(Beginning of Material for this task)
-- ==== Sys2Proof/Machine/Fetch.lean ====
section
/-! DEFINITION. Which operation the machine performs next. The agents' operations form one total order (spec
20_memory.md rule R85); `inbox` holds the ones issued and not yet performed, as packets. With none waiting the host's
run loop calls `CPU.step` (46_cpu_loop.md rule R316; log entry 3). -/

namespace Sys2Proof.Machine

/-- The next operation, and the state with its packet taken. -/
def fetchOperation (s : State) : Except DecodeError (Instr × State) :=
  match s.inbox with
  | [] => .ok (.cpuStep, s)
  | p :: rest =>
    match decode p with
    | .ok i => .ok (i, { s with inbox := rest })
    | .error e => .error e

/-- A packet put where the next operation is taken from. -/
def putPacket (p : List Byte) (s : State) : State := { s with inbox := p :: s.inbox }

end Sys2Proof.Machine
end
(End of Material for this task)
_What is being asked_
Give back the complete data exactly as supplied.

_Answer box_
-- ==== Sys2Proof/Machine/Fetch.lean ====
section
/-! DEFINITION. Which operation the machine performs next. The agents' operations form one total order (spec
20_memory.md rule R85); `inbox` holds the ones issued and not yet performed, as packets. With none waiting the host's
run loop calls `CPU.step` (46_cpu_loop.md rule R316; log entry 3). -/

namespace Sys2Proof.Machine

/-- The next operation, and the state with its packet taken. -/
def fetchOperation (s : State) : Except DecodeError (Instr × State) :=
  match s.inbox with
  | [] => .ok (.cpuStep, s)
  | p :: rest =>
    match decode p with
    | .ok i => .ok (i, { s with inbox := rest })
    | .error e => .error e

/-- A packet put where the next operation is taken from. -/
def putPacket (p : List Byte) (s : State) : State := { s with inbox := p :: s.inbox }

end Sys2Proof.Machine
end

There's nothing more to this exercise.